By Capitalist (anonymous) | Posted September 02, 2009 at 09:23:35
@kiwichick
"crude oil has already peaked"
Have you seen this atricle about BP's giant oil discovery today?
www.theglobeandmail.com/report-on-business/industry-news/energy-and-resources/bp-makes-giant-oil-find-in-gulf-of-mexico/article1273012/
Peak oil is utter nonsense.
By Gilar (anonymous) | Posted September 02, 2009 at 12:45:45
Good article. Population trends do not have to be directed as was China's. I expect the world population will peak at 9B in 2015 without coercive government action. And economic growth can be achieved without population growth. Technology not more people gave us the internet. My grandchildren can live in a better world just as I live in a better world than my grandparents.

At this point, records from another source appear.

/-- A step's row: a running step `k` does its work `f`; with none running, its GO or command starts it first (log entry 57). From S3 on the
Keeper does the work. -/
def State.stepRow (s : State) (k : Nat) (src : StepSrc) (f : State → State) : State :=
  if 3 ≤ k ∧ s.keep.restarting then s
  else if s.boot.running then (if s.rd F.bootStatusStep = k then f s else s)
  else
    let t := match src with
      | .boot => s.hostAccess true fun s => (s.wr F.bootStepStep k).stepGo k
      | .cmd e => if bf e.w1.toNat 0 4 = k then s.bringupCmd e else s
    if t.boot.running then f t else t

/-! ## S0 to S5 -/

/-- S0: `conv` is the mask of the converters in regulation. -/
def execStepS0 (src : StepSrc) (vin conv : Nat) (s : State) : Host.Outcome State Fault Refusal :=
  .next (s.stepRow 0 src fun s =>
    let on_ := (List.range 4).filter fun i => bit conv i
    if !inputGood vin ∨ on_.length < 3 then s.stepEnd 0x11
    else
      let s := (List.range 4).foldl (fun s i => s.wr (convState i) (if on_.contains i then 0 else 1)) s
      let s := ((s.wrs [(F.pwrmStatConvOk, on_.length), (F.pwrmStatVin, vin / 10)]).caps560.supply).modPower fun p => { p with hotSwap := true }
      if on_.length = 3 then (s.wr F.bootWarnConvMissing 1).stepEnd 2 else s.stepEnd 1)

def execStepS1 (src : StepSrc) (romOk : Bool) (s : State) : Host.Outcome State Fault Refusal :=
  .next (s.stepRow 1 src fun s => if romOk then s.attsStart.stepEnd 1 else s.stepEnd 0x12)

def execStepS2 (src : StepSrc) (s : State) : Host.Outcome State Fault Refusal :=
  .next (s.stepRow 2 src fun s =>
    let b := s.bar4Image
    match s.imageStatus b none with
    | some c => s.stepEnd c
    | none => (s.runImage b).measureFuses.stepEnd 1)

/-- Kind of a fuse map or test entry (R534). -/
def entryKind (e : W32) : Nat := bf e.toNat 0 4

/-- Kinds that are not reserved. -/
def entryOk (e : W32) : Bool := decide (1 ≤ entryKind e) && decide (entryKind e ≤ 7)

/-- S3 (R533): header, entries, digest. -/
def execStepS3 (src : StepSrc) (fuses : List Byte) (s : State) : Host.Outcome State Fault Refusal :=
  .next (s.stepRow 3 src fun s =>
    let n := bf (imgAt fuses 0 8) 4 11
    let body := fuses.take (8 + 4 * n)
    let ok := decide (body.length = 8 + 4 * n) && decide (sha3 body = (fuses.drop (8 + 4 * n)).take 64)
    let es := (List.range n).map fun i => BitVec.ofNat 32 (imgAt fuses (8 + 4 * i) 4)
    let s := s.wrs [(F.fuseStatReadDone, 1), (F.fuseStatDigestOk, b2n ok), (F.fuseStatEntries, n), (F.fuseStatVersion, bf (imgAt fuses 0 8) 0 4),
      (F.fuseStatIgnored, if ok then (es.filter fun e => !entryOk e).length else 0)]
    let s := (s.modBoot fun b => { b with fuse := if ok then es.filter entryOk else [] }).measure 4 [body] []
    if ok then s.stepEnd 1 else (s.wr F.bootWarnFuseDigest 1).stepEnd 2)

/-- Floor coefficients from the record, or their defaults where it holds none (R599, R659; a 0 byte is none: DEDUCED, log entry 58). -/
def State.loadFcal (s : State) : State :=
  let r := s.identity
  let ok := recordOk r
  let at_ (f k d : Nat) : Nat := let v := imgAt r (0x30 + 3 * f + k) 1; if !ok ∨ v = 0 then d else v
  (List.range 8).foldl (fun s f => s.wrs [(F.thrmFcalGD f, at_ f 0 80), (F.thrmFcalGS f, at_ f 1 16), (F.thrmFcalRVia f, at_ f 2 50)]) s

/-- S4 (R562): whether each domain settles, in order. -/
def execStepS4 (src : StepSrc) (domains : List Bool) (s : State) : Host.Outcome State Fault Refusal :=
  .next (s.stepRow 4 src fun s => if domains.all id then s.loadFcal.stepEnd 1 else s.stepEnd 0x16)

def execStepS5 (src : StepSrc) (locked : Bool) (s : State) : Host.Outcome State Fault Refusal :=
  .next (s.stepRow 5 src fun s => if locked then (s.stepEnd 1).oppFollow true else s.stepEnd 0x17)

/-! ## S6: the merged defect map (R534 to R536) -/

/-- Die and index fields of an entry. -/
def entryDie (e : W32) : Nat := bf e.toNat 4 3
def entryAt (e : W32) (lo w : Nat) : Nat := bf e.toNat lo w

/-- The bond that an entry of kinds 2 to 4 names. -/
def entryBond (e : W32) : BondRef :=
  match entryKind e with
  | 2 => ⟨0, entryAt e 8 8, entryAt e 16 8, entryAt e 24 5⟩
  | 3 => ⟨2, entryAt e 8 5, entryAt e 13 6, entryAt e 19 5⟩
  | _ => ⟨3, entryAt e 8 6, 0, entryAt e 14 5⟩

/-- The count of BOOT_DISC that a discrepancy adds to, and its unit in the fault log: a cell counts for the floor or port die that its macro
is part of, and macro 64 for none (DESIGN CHOICE, log entry 58). -/
def discOf (e : W32) : Option Fld × Nat × Nat :=
  let d := entryDie e
  let deck : Fld := ⟨R.bootDisc0, 4 * d, 4⟩
  let floor (f : Nat) : Fld := ⟨R.bootDisc0, 32 + 4 * f, 4⟩
  let port (p : Nat) : Fld := ⟨R.bootDisc1, 4 * p, 4⟩
  match entryKind e with
  | 1 => (some deck, 2, 160 * d + 4 * entryAt e 8 6 + entryAt e 14 7 / 21)
  | 2 => (some deck, 2, 160 * d + entryAt e 8 8)
  | 3 => (some deck, 3, 32 * d + entryAt e 8 5)
  | 4 | 5 => (some (floor d), 4, 64 * d + entryAt e 8 6)
  | 6 => (some (port d), 7, entryAt e 8 6)
  | _ =>
    let m := entryAt e 8 7
    (if m < 32 then some (floor (m / 4)) else if m < 64 then some (port ((m - 32) / 8)) else if m = 64 then none else some (port ((m - 33) / 8)), 9, m)

/-- Log a discrepancy and count it. -/
def State.discrepancy (s : State) (e : W32) : State :=
  let x := discOf e
  (match x.1 with | some f => s.satAdd f 1 | none => s).faultLog 25 1 x.2.1 x.2.2 0 0 R.bootDisc0

/-- A bad bond is steered onto its group's spare; the second of a group exhausts it. -/
def State.mapBond (s : State) (d : Nat) (b : BondRef) : State :=
  let same (f : BondFault) : Bool := decide (f.die = d) && sameGroup f.bond b
  let old := (s.deck.bonds.filter same).length
  let s := s.modDeck fun x => { x with bonds := x.bonds ++ [BondFault.mk d b (if old = 0 then 1 else 2) 1 s.epoch] }
  if old = 0 then
    let s := (s.bump Ev.bondRepair .module 1).bondLog d b 1 1
    if bondShaft b then s.incr (F.deckShaftStatSparesUsed d b.unit) 1 else s
  else if old = 1 then (((s.bump Ev.bondExhaust .module 1).bondLog d b 2 1).wr F.bootWarnExhausted 1).exhaustAct d b
  else s

/-- Apply an entry of the merged map to its unit. -/
def State.applyEntry (s : State) (e : W32) : State :=
  let d := entryDie e
  match entryKind e with
  | 1 =>
    let row := entryAt e 8 6
    let col := entryAt e 14 7
    if 40 ≤ row ∨ 84 ≤ col then s else s.noteFail (planeSector d (4 * row + col / 21)) (col % 21)
  | 2 | 3 | 4 => if bondOk (entryBond e) then s.mapBond d (entryBond e) else s
  | 5 => if s.slicePopulated (64 * d + entryAt e 8 6) then s.removeSlice (64 * d + entryAt e 8 6) else s
  | 7 => s.cellFails (entryAt e 8 7) (entryAt e 15 2)
  | _ => s

/-- Merge fuse entries and test findings. -/
def State.merge (s : State) (test : List W32) : State :=
  let fuse := s.boot.fuse.eraseDups
  let test := (test.filter entryOk).eraseDups
  let merged := fuse ++ test.filter fun e => !fuse.contains e
  let disc := if s.on F.fuseStatDigestOk then (fuse.filter fun e => !test.contains e) ++ (test.filter fun e => !fuse.contains e) else []
  let s := s.modBoot fun b => { b with test := test, merged := merged }
  let s := disc.foldl (fun s e => s.discrepancy e) s
  let many := disc.any fun e => (discOf e).1.isSome && decide (8 < (disc.filter fun x => decide ((discOf x).1 = (discOf e).1)).length)
  let s := if many then s.wrs [(F.bootDefectReturn, 1), (F.bootWarnReturn, 1)] else s
  merged.foldl (fun s e => s.applyEntry e) s

def execStepS6 (src : StepSrc) (findings : List W32) (fatal : Option W32) (s : State) : Host.Outcome State Fault Refusal :=
  .next (s.stepRow 6 src fun s =>
    match fatal with
    | some u => (s.wrs [(F.testStatFatal, 1), (F.testStatFatalUnit, u.toNat), (F.testStatFindings, findings.length)]).stepEnd 0x18
    | none =>
      let s := (s.wrs [(F.testStatDone, 1), (F.testStatFatal, 0), (F.testStatFatalUnit, 0), (F.testStatFindings, findings.length)]).merge findings
      s.stepEnd (if s.on F.bootWarnReturn ∨ s.on F.bootWarnExhausted then 2 else 1))

/-! ## S7 (R320, R321, R336, R337) -/

/-- A trained channel comes up with its lane repairs. -/
def State.chanUp (s : State) (r : ChanTrain) : State :=
  let h := r.chan / 16
  let c := r.chan % 16
  let u : EvUnit := .slice r.chan
  let n := r.rep0 + r.rep1 - (s.rd (F.hbmcChStatLanesRepPc0 h c) + s.rd (F.hbmcChStatLanesRepPc1 h c))
  let s := s.wrs [(F.hbmcChStatState h c, 1), (F.hbmcChStatLanesRepPc0 h c, r.rep0), (F.hbmcChStatLanesRepPc1 h c, r.rep1),
    (F.hbmcChStatLaneUnrep h c, b2n (decide (r.unrep ≠ []))), (F.hbmcChStatLanePending h c, 0)]
  if n = 0 then s else s.bump Ev.laneRepair u n
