-- ==== Sys2Proof/Machine/Reset.lean ====
section
/-! DEFINITION. Resets and retirement (R451, R484, R538 to R547): the compute reset in its two forms, the link reset, RETIRE, and RETRAIN of a link or an
HBM channel. -/

namespace Sys2Proof.Machine

/-! ## What a compute reset stops at once (R449, R543, R544) -/

/-- A snapshot stops (R449): an Open slot stays Open, a Committed one Committed, and an Armed one is abandoned with cause 4; the
command ends with ABORTED. A chunk in progress goes on to its end. -/
def State.stopSnap (s : State) (k : Nat) : State :=
  match s.snap k with
  | none => s
  | some x =>
    if s.rd (F.packSnapStatState k) = snOPEN ∧ !x.out.isEmpty ∧ !x.stopping then
      let s := s.setSnap k (some { x with e := none, promoting := false, stopping := true })
      match x.e with
      | some e => s.complete e sABORTED (k + s.rd (F.packSnapStatEpoch k) * 2 ^ 32)
      | none => s
    else if x.stopping then s
    else (if s.rd (F.packSnapStatState k) = snARMED then s.abandon k 4 else s).endSnap k sABORTED

/-- The snapshot engine stops. -/
def State.stopSnaps (s : State) : State := (s.stopSnap 0).stopSnap 1

/-- An operation that the Keeper started for a pass or a snapshot. -/
def keeperOp (o : PackOp) : Bool := match o.by_ with | .commit _ | .snapBegin _ | .promote _ => true | _ => false

/-- A closing reduction of a snapshot whose contribution has not left the module. -/
def TreeSt.unsentPromote (x : TreeSt) : Bool :=
  match x.op with
  | some o => (match o.by_ with | .promote _ => true | _ => false) && decide (x.lastUp ≠ some x.opSeq)
  | none => false

/-- Nobody waits any more for the Keeper's operations; a closing reduction keeps its contribution back, so that every other module waits
(R449). -/
def State.orphanOps (s : State) : State :=
  let back := (s.trees.filter fun t => t.2.unsentPromote).map (·.1)
  let s := { s with trees := s.trees.map fun t => (t.1,
    { t.2 with
        starts := t.2.starts.filter fun o => !keeperOp o,
        op := if back.contains t.1 then none else t.2.op.map fun o => if keeperOp o then { o with by_ := .reset } else o }) }
  back.foldl (fun s t => (s.wrs [(F.packTreeStatState t, 0), (F.packTreeStatLocalIn t, 0)]).packNext t) s

/-- The local form discards a running pass without replay (R543). -/
def State.abortPass (s : State) : State :=
  let s := s.modPass fun p => { p with aborted := true }
  match s.pass with
  | some p => if p.step = 0 then s.beginDiscard else s.modPass fun p => { p with step := min p.step 3 }
  | none => s

/-- The fabric form ends it at once: issue stops, the engines give up their requests, and no notice leaves. -/
def State.stopPass (s : State) : State :=
  let s := (s.jobTiles.foldl (fun s t => s.tileClear t) s).dropPass sABORTED 0
  { s.modFab fun f => { f with dests := [], doubt := [] } with heldSigs := [] }

/-- A compute reset begins; the partition wakes first. A fabric reset joins one in progress, whose keep setting stands (R546). -/
def State.beginReset (s : State) (keep fabric : Bool) : State :=
  match s.boot.reset with
  | some r =>
    if !fabric ∨ r.fabric then s
    else ((s.modBoot fun b => { b with reset := some { r with fabric := true } }).wr F.bootPartFabric 1).stopPass
  | none =>
    let s := if s.rd F.pwrmWakeTolCurrent ≠ 0 ∨ s.power.waking.isSome then s.wakeTo 0 else s
    let s := (s.modBoot fun b => { b with reset := some ⟨keep, fabric, false⟩ }).wrs [(F.bootPartCompute, 2), (F.bootPartFabric, b2n fabric)]
    let s := s.stopSnaps.orphanOps
    if fabric then s.stopPass else s.abortPass

/-! ## The timeline (R542, R544) -/

/-- Every write of a Twin pair reaches both of its stacks. -/
def State.finishWbs (s : State) (n : Nat) : State :=
  (List.range (2 * (s.slice n).wbs.length)).foldl (fun s _ => (s.wbAck n 0 false).wbAck n 0 true) s

/-- The slices come to rest: buffered writes land, fills end, Twin writes reach their stacks. -/
def State.quietSlices (s : State) : State :=
  s.sliceIds.foldl (fun s n => ((s.mergeAll n).modSlice n fun x => { x with fills := [] }).finishWbs n) s

/-- Commit drains finish, and every other epoch entry is dropped. The local form first sends an in-doubt notice for each Open entry of
another module (R543). -/
def State.clearEpochs (s : State) (notify : Bool) : State :=
  let all := s.etabIds.flatMap fun n => entries.map fun e => (n, e)
  let foreign := all.filter fun q => decide (s.rd (etState q.1 q.2) = etOPEN) && decide (s.rd (etModule q.1 q.2) ≠ s.moduleId)
  let s := if notify then foreign.foldl (fun s q => s.sendNotice (s.rd (etModule q.1 q.2)) nInDoubt (s.rd (etEpoch q.1 q.2))) s else s
  let s := all.foldl (fun s q => if s.rd (etState q.1 q.2) = etCOMMITTED then s.drainEntry q.1 q.2 [] else s) s
  (all.foldl (fun s q =>
    let st := s.rd (etState q.1 q.2)
    if st = etOPEN ∨ st = etDROPPING then s.dropEntry q.1 q.2 else s) s).ackAborts

/-- Requests in the partition are gone. Packets on their way to tiles are refused; a packet that has not wholly landed gets no RESP, so
that its sender finds it in doubt (DEDUCED, log entry 59). -/
def State.dropTraffic (s : State) : State :=
  let ps := s.fab.tilePkts
  let s := { s with reqs := [] }.modFab fun f =>
    { f with tilePkts := [], landings := [], awaits := f.awaits.filter fun a => a.req.isNone }
  ps.foldl (fun s p => s.refusePkt p.2 rWINDOW_CLOSED) s

/-- Tile windows that are not Closed. -/
def State.openTileWins (s : State) : List (Nat × Nat) :=
  (s.regs.filterMap fun p =>
    let a := (p.1 - 0xC00000) % 0x800
    if 0xC00000 ≤ p.1 ∧ 0x280 ≤ a ∧ a < 0x2A0 then some ((p.1 - 0xC00000) / 0x800, (a - 0x280) / 8) else none).filter
      fun w => decide (s.rd (F.tileWinState w.1 w.2) ≠ 0)

/-- Every tile window closes, and delayed OPENs of tile windows are given up. -/
def State.closeAllTileWins (s : State) : State :=
  let s := s.openTileWins.foldl (fun s w => (s.closeTileWin w.1 w.2).shutTileWin w.1 w.2) s
  s.modFab fun f => { f with winDelays := f.winDelays.filter fun d => decide (d.key < 1024) }

/-- The open job enters the state of R518, with ABORTED in place of JOB_FATAL (R542); one that closes goes on closing. -/
def State.abortJob (s : State) : State :=
  match s.job with
  | none => s
  | some j =>
    if j.closing then s.closeStep
    else
      let s := if s.on F.keepFaultStatJobFatal then s else s.wrs [(F.keepFaultStatJobFatal, 1), (F.keepFaultStatFatalCause, 0)]
      (s.finish jobWait sABORTED 0).wr F.keepPassStatState psHALTED

/-- A tree as loaded (R451, R545): op_seq is 0, and the commands of its operations end with ABORTED, since a reset ends them (R474; DEDUCED, log
entry 61). -/
def State.resetTree (s : State) (t : Nat) : State :=
  let os := (s.tree t).op.toList ++ (s.tree t).starts
  let s := ({ s.setReg (R.packTreeStat t) (regReset s.variant (R.packTreeStat t)) with trees := tset (fun _ => TreeSt.reset) s.trees t .reset } : State).barkPack t
  os.foldl (fun s o => match o.by_ with | .host e => s.complete e sABORTED 0 | _ => s) s

/-- The partition returns to service, or stays halted while the cause of a Module-fatal fault persists, or when one came meanwhile (R546). -/
def State.backInService (s : State) (r : ResetSt) : State :=
  let s := (if s.keep.hold.isSome then s.endHold else s).tablesOk
  let s := if r.fabric then (List.range 16).foldl (fun s t => s.resetTree t) s else s
  let s := (s.modBoot fun b => { b with reset := none }).wrs [(F.bootPartHbmKept, b2n r.keep)]
  let s := if s.rd F.keepFaultStatState ≠ 2 then s.wr F.bootPartCompute 1
    else if r.halt ∨ s.causePersists then s.wr F.bootPartCompute 3
    else s.wrs [(F.keepFaultStatState, 0), (F.keepFaultStatMfatalCause, 0), (F.bootPartCompute, 1)]
  s.finish (fun w => decide (w = .computeReset)) sOK 0

/-- The arbiters of the compute partition start as at power-on; those of the links stand (R542). -/
def State.freshArbiters (s : State) : State :=
  let link (k : Nat) : Bool := decide (k / 16 / 2 ^ 16 = lLINK)
  { s with credits := s.credits.filter fun c => link c.1, turns := s.turns.filter fun c => link c.1 }

/-- The timeline, once a local reset's discard has ended. -/
def State.resetDone (s : State) (r : ResetSt) : State :=
  let s := (s.quietSlices.clearEpochs (!r.fabric)).dropTraffic.closeAllTileWins
  let s := s.resetTiles.clearCounts (ctrTile 0 0) (ctrSlice 511 3)
  let s := if r.keep then s else s.loseHbm.floorInit
  let s := s.freshArbiters
  (({ s with selfRef := [] } : State).abortJob).backInService r

def execComputeResetDone (s : State) : Host.Outcome State Fault Refusal :=
  .next (match s.boot.reset with
    | some r => if s.pass.isSome ∨ s.keep.restarting then s else s.resetDone r
    | none => s)

/-! ## Starting a reset -/

/-- Registers of the link partition outside its tables at their reset values (R692): the links', the port dies' settings, the last
doorbell, the pack lane's settings and snapshot slots. -/
def State.linkRegsReset (s : State) : State :=
  let s := s.resetRegs (R.linkCtrl 0) (R.linkCtrl 63 + 0x1FF)
  let s := [R.winDbLast, R.packCfg, R.packSnapStat 0, R.packSnapStat 1, R.packSnapId 0, R.packSnapId 1].foldl
    (fun s a => s.setReg a (regReset s.variant a)) s
  (List.range s.variant.portDies).foldl (fun s p => ((s.setReg (R.portCfg p) (regReset s.variant (R.portCfg p))).setCopies .route p allPass).setCopies .window p allPass) s
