-- ==== Sys2Proof/Certificates/Slice0/Obligations.lean ====
section
/-! DEFINITION. The statements for the provers. Every statement about a command has as its conclusion the next state that the command
leads to, or what that state holds. -/

open Sys2Proof Sys2Proof.Machine

/-- In its turn, each of ADD, SUB, AND, OR, XOR, SHL, SHR, SRA, MUL, SLT, SLTU, ADDI, ORI and LUI completes: sd takes the result
of R109 modulo 2^32, every other scalar register keeps its value (a write of s0 is discarded), nothing else of the module
changes before the slot ends. (R109, R108, R104) -/
def Obligations.ScalarArithmetic : Prop :=
  ∀ (s u : State) (t : Nat) (sd sa sb : Reg) (imm : Imm) (errs : List SpdErr) (sq hd : Option (List W64)),
    let a := (u.tile t).sreg sa.toNat
    let b := (u.tile t).sreg sb.toNat
    let turn (is : Bundle → Bool) : Prop := s.slotTurn t 3 errs is = some (u, sq, hd)
    let gives (o : Host.Outcome State Fault Refusal) (v : Int) : Prop :=
      ∃ w : State, o = .next (w.slotDone t 3 (s.bundle t)) ∧ onlyTile u w t ∧
        w.tile t = { u.tile t with sregs := (w.tile t).sregs } ∧
        ∀ n, (w.tile t).sreg n = if n = sd.toNat ∧ n ≠ 0 then BitVec.ofInt 32 v else (u.tile t).sreg n
    (turn (isRRR 1 sd sa sb) → gives (exec (.add t sd sa sb errs) s) (a.toNat + b.toNat)) ∧
    (turn (isRRR 2 sd sa sb) → gives (exec (.sub t sd sa sb errs) s) (a.toInt - b.toInt)) ∧
    (turn (isRRR 3 sd sa sb) → gives (exec (.and t sd sa sb errs) s) (a.toNat &&& b.toNat : Nat)) ∧
    (turn (isRRR 4 sd sa sb) → gives (exec (.or t sd sa sb errs) s) (a.toNat ||| b.toNat : Nat)) ∧
    (turn (isRRR 5 sd sa sb) → gives (exec (.xor t sd sa sb errs) s) (a.toNat ^^^ b.toNat : Nat)) ∧
    (turn (isRRR 6 sd sa sb) → gives (exec (.shl t sd sa sb errs) s) (a.toNat * 2 ^ (b.toNat % 32))) ∧
    (turn (isRRR 7 sd sa sb) → gives (exec (.shr t sd sa sb errs) s) (a.toNat / 2 ^ (b.toNat % 32) : Nat)) ∧
    (turn (isRRR 8 sd sa sb) → gives (exec (.sra t sd sa sb errs) s) (a.toInt / 2 ^ (b.toNat % 32))) ∧
    (turn (isRRR 9 sd sa sb) → gives (exec (.mul t sd sa sb errs) s) (a.toInt * b.toInt)) ∧
    (turn (isRRR 10 sd sa sb) → gives (exec (.slt t sd sa sb errs) s) (if a.toInt < b.toInt then 1 else 0)) ∧
    (turn (isRRR 11 sd sa sb) → gives (exec (.sltu t sd sa sb errs) s) (if a.toNat < b.toNat then 1 else 0)) ∧
    (turn (isRRI 12 sd sa imm) → gives (exec (.addi t sd sa imm errs) s) (a.toInt + imm.toInt)) ∧
    (turn (isRRI 13 sd sa imm) → gives (exec (.ori t sd sa imm errs) s) (a.toNat ||| imm.toNat : Nat)) ∧
    (turn (fun b => decide (b.sOp = 14) && decide (b.sd = sd.toNat) && decide (b.imm = imm.toNat)) →
      gives (exec (.lui t sd imm errs) s) (imm.toNat * 2 ^ 14))

/-- In its turn LW completes: with no poisoned byte, sd takes the four bytes at sa + sext(imm), the lowest address in its lowest
bits; a poisoned byte makes the tile take a fault with cause POISON in slot 3 in its place. LW changes no byte of any
scratchpad. SW completes: the four bytes at sa + sext(imm) of this tile's scratchpad are those of sb, and every other byte of
every scratchpad reads as before. (R109, R150, R151, R173) -/
def Obligations.ScalarMemory : Prop :=
  ∀ (s u : State) (t : Nat) (sd sa sb : Reg) (imm : Imm) (errs : List SpdErr) (sq hd : Option (List W64)),
    let a := ((u.tile t).sreg sa.toNat + imm.signExtend 32).toNat
    let r := u.spdRead t a 4 0 errs
    (s.slotTurn t 3 errs (isRRI 15 sd sa imm) = some (u, sq, hd) →
      (anyPois r.2 = false → ∃ w : State, exec (.lw t sd sa imm errs) s = .next (w.slotDone t 3 (s.bundle t)) ∧
        (∀ n, (w.tile t).sreg n = if n = sd.toNat ∧ n ≠ 0 then
            BitVec.ofNat 32 (leNat [u.spdByte t a, u.spdByte t (a + 1), u.spdByte t (a + 2), u.spdByte t (a + 3)])
          else (r.1.tile t).sreg n) ∧
        ∀ j k, w.spdByte j k = u.spdByte j k) ∧
      (anyPois r.2 = true → exec (.lw t sd sa imm errs) s =
        .next ((r.1.tileFault t ⟨cPOISON, 3, a / 8 * 8⟩ 0 (r.1.tile t).pc).slotDone t 3 (s.bundle t)))) ∧
    (s.slotTurn t 3 errs (fun b => decide (b.sOp = 16) && decide (b.sa = sa.toNat) && decide (b.sb = sb.toNat)
        && decide (b.imm = imm.toNat)) = some (u, sq, hd) →
      ∃ w : State, exec (.sw t sa sb imm errs) s = .next (w.slotDone t 3 (s.bundle t)) ∧
        ∀ j k, w.spdByte j k = if j = t ∧ a ≤ k ∧ k < a + 4 then
          BitVec.ofNat 8 (((u.tile t).sreg sb.toNat).toNat / 256 ^ (k - a)) else u.spdByte j k)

By The Elephant (anonymous) | Posted September 02, 2009 at 13:50:03
"My grandchildren can live in a better world just as I live in a better world than my grandparents." But can they do it using LESS ENERGY than you use? You use alot more energy than your grandparents.
By A Smith (anonymous) | Posted September 02, 2009 at 18:20:46
Ryan >> Peak oil is a reality, as even your own references clearly demonstrate.
Oil production has been relatively flat since 2004, yet World GDP keeps growing...
www.marketfolly.com/2008/08/world-gdp-vs-oil-production.html
While you may be right about oil production, the evidence does not support the notion that this will affect human capacity for using resources more productively. Do you disagree?
By LL (registered) - website | Posted September 02, 2009 at 19:15:24
I view population growth the same way I view abortion. They're both bad things. But rather than address them with authoritarian-state solutions (whether laws or tax incentives), we need to address the root causes of population growth. So many in the rich countries view children as a consumerist identity projects. So many in the poor countries use children as retirement funds. Where is the pressure coming from?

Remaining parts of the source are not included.